TASK GOAL
Give back exactly the lines of the entries below from the line with "(.fsubF32 d a b s)" to the line with "(.fminF16x2 d a b s)", inclusive, and only those.

*** DATASET EXCERPTS ***

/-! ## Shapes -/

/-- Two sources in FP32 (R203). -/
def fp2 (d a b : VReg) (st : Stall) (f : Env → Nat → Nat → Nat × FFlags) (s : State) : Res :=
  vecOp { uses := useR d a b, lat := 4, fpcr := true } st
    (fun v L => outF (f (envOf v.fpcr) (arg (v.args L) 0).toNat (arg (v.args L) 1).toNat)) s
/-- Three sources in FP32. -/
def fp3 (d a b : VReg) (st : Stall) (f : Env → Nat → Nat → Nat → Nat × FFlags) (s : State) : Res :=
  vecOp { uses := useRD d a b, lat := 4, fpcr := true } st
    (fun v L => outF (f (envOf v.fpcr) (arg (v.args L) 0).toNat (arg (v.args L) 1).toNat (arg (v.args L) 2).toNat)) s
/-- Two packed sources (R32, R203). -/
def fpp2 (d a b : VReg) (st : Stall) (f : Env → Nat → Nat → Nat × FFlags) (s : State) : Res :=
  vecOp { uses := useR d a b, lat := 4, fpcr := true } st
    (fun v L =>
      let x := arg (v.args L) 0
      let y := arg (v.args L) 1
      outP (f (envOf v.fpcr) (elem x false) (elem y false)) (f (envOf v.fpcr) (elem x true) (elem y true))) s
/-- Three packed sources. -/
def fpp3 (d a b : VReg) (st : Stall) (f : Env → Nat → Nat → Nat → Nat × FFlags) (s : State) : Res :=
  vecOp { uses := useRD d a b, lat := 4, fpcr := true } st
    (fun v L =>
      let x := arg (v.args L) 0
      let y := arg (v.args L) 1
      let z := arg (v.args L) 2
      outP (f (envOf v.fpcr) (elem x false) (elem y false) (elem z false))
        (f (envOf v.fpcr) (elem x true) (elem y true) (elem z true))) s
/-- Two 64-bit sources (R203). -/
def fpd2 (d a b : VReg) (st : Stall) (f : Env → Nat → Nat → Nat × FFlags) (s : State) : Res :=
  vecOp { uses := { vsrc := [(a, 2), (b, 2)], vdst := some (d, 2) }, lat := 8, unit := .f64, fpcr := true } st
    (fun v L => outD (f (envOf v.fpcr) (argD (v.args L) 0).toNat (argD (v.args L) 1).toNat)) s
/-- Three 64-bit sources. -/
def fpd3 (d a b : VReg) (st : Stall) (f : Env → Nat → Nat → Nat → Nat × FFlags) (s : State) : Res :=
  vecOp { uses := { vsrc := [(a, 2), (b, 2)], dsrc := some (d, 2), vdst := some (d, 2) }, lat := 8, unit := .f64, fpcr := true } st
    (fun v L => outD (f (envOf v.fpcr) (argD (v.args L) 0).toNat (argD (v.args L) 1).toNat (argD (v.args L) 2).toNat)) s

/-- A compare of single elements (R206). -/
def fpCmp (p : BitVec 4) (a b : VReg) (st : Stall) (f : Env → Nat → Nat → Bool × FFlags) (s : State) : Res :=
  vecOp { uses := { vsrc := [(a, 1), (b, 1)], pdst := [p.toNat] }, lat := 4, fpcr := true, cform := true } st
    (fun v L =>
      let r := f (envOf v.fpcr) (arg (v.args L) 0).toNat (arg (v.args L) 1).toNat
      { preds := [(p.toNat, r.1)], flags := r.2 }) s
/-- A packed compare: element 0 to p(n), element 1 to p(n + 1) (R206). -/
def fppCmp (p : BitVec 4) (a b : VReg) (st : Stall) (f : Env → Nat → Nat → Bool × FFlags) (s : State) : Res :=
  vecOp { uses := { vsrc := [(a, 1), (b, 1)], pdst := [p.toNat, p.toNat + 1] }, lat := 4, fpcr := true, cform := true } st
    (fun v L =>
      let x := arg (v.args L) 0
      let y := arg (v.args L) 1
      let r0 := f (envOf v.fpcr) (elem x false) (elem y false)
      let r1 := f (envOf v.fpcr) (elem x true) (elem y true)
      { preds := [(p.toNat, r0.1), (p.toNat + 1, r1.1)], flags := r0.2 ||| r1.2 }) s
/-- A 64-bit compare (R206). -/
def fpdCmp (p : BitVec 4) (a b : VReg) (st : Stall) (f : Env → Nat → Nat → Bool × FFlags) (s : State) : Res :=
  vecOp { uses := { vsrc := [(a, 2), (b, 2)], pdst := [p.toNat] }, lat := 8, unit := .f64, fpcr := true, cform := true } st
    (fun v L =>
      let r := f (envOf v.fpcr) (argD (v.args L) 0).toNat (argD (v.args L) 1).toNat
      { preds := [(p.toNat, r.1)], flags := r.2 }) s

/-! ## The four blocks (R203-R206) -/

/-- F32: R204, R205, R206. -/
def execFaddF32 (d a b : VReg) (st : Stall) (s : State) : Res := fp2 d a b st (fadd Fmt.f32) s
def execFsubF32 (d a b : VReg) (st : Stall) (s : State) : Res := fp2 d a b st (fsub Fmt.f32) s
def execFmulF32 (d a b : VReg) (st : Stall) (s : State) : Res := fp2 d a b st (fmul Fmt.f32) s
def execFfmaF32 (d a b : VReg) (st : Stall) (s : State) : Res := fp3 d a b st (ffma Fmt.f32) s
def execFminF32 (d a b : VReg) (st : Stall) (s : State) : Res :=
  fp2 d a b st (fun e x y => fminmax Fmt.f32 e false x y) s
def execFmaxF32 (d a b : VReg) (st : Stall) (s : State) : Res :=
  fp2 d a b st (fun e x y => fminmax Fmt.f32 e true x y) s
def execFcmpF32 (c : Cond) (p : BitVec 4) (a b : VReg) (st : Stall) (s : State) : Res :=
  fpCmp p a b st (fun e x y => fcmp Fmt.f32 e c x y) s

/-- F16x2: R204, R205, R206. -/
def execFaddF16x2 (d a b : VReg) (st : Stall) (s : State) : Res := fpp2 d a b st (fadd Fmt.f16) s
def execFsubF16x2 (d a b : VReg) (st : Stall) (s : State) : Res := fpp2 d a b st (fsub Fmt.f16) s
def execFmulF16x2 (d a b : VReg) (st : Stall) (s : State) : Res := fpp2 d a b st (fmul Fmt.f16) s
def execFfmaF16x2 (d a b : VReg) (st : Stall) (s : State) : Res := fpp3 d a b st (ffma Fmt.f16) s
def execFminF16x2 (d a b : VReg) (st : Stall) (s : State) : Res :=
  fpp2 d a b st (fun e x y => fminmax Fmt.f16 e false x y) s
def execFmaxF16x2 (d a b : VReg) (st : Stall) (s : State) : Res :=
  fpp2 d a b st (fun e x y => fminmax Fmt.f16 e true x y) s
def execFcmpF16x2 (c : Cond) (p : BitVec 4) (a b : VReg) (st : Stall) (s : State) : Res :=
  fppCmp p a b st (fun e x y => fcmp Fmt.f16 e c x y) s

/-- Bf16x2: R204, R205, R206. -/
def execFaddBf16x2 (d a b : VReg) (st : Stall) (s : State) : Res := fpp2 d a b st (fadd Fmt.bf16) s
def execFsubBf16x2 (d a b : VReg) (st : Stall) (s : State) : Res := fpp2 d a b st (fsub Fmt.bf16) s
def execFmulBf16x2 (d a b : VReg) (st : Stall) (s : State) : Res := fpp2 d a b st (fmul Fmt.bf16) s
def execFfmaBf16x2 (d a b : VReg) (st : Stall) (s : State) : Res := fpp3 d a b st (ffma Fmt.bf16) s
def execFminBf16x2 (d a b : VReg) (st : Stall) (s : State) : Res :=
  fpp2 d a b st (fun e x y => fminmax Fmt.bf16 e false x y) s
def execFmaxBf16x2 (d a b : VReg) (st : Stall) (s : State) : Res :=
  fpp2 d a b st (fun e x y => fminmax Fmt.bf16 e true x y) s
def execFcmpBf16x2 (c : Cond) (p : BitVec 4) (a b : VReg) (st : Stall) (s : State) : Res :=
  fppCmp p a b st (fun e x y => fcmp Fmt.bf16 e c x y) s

***
*** DATASET EXCERPTS ***

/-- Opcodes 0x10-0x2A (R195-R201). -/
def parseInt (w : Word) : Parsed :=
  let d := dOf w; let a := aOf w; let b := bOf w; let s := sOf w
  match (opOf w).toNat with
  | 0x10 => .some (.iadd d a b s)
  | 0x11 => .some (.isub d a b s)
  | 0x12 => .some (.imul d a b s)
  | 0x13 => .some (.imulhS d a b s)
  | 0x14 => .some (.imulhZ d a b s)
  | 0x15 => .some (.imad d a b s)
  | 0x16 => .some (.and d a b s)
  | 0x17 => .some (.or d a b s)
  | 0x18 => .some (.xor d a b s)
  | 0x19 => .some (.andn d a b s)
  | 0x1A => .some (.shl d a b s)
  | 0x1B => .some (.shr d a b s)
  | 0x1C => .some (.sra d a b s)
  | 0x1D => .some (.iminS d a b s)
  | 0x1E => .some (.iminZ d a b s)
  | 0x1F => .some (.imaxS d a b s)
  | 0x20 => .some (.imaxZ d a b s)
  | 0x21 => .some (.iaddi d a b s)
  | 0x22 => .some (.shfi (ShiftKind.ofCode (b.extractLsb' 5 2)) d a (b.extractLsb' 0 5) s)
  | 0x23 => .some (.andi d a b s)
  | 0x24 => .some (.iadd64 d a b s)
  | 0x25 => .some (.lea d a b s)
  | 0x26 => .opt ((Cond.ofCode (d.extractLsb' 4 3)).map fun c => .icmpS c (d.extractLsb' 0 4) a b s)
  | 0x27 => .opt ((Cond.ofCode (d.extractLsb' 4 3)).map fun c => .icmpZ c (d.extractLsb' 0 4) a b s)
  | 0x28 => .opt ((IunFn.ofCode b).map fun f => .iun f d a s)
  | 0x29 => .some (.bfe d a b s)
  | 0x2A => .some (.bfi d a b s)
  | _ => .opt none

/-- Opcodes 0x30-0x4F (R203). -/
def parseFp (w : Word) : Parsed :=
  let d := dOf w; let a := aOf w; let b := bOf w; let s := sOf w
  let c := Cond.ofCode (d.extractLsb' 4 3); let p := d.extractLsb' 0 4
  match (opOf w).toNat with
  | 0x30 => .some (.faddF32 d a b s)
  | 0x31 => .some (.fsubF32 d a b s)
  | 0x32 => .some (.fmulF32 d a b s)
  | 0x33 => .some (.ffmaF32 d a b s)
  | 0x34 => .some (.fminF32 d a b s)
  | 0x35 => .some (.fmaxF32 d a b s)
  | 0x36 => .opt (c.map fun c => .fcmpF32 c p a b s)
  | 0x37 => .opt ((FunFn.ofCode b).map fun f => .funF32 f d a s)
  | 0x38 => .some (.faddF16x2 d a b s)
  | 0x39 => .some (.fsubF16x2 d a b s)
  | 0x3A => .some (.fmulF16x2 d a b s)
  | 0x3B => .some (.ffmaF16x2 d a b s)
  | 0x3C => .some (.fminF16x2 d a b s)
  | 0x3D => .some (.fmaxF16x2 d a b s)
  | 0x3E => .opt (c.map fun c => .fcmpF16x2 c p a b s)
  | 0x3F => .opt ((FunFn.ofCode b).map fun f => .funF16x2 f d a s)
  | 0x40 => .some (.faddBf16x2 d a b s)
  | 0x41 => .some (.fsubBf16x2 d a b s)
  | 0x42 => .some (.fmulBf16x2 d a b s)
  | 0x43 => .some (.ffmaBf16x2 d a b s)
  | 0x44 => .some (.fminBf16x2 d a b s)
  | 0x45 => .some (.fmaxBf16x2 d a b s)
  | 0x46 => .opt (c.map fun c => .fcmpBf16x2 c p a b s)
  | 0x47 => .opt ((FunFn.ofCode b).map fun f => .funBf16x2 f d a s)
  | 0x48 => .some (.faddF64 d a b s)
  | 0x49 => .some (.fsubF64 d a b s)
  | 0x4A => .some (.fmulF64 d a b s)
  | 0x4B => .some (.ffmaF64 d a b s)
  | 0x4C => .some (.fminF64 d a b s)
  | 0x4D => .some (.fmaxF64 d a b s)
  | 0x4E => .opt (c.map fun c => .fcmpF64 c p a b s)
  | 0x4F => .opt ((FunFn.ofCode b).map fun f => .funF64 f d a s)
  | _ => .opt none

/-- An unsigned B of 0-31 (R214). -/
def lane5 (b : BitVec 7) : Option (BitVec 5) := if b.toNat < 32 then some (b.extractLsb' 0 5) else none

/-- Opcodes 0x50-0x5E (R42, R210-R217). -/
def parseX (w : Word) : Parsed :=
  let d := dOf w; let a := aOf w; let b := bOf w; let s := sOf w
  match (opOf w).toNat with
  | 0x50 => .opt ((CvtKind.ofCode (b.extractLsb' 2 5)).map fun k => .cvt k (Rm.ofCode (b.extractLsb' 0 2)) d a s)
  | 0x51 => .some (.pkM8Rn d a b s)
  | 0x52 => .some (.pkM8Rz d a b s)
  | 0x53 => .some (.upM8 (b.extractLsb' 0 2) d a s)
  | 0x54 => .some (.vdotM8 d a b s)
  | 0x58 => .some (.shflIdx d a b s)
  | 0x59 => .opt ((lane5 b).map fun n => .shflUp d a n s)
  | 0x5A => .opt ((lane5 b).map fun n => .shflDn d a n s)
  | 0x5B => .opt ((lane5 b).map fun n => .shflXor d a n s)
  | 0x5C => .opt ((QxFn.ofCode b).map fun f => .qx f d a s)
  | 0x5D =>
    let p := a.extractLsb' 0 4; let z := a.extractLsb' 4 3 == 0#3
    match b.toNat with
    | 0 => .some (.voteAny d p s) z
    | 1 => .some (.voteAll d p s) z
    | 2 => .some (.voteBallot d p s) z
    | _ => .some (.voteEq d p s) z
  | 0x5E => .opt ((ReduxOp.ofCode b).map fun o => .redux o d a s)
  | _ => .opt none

***

OUTPUT FOR THIS EXERCISE
  | 0x31 => .some (.fsubF32 d a b s)
  | 0x32 => .some (.fmulF32 d a b s)
  | 0x33 => .some (.ffmaF32 d a b s)
  | 0x34 => .some (.fminF32 d a b s)
  | 0x35 => .some (.fmaxF32 d a b s)
  | 0x36 => .opt (c.map fun c => .fcmpF32 c p a b s)
  | 0x37 => .opt ((FunFn.ofCode b).map fun f => .funF32 f d a s)
  | 0x38 => .some (.faddF16x2 d a b s)
  | 0x39 => .some (.fsubF16x2 d a b s)
  | 0x3A => .some (.fmulF16x2 d a b s)
  | 0x3B => .some (.ffmaF16x2 d a b s)
  | 0x3C => .some (.fminF16x2 d a b s)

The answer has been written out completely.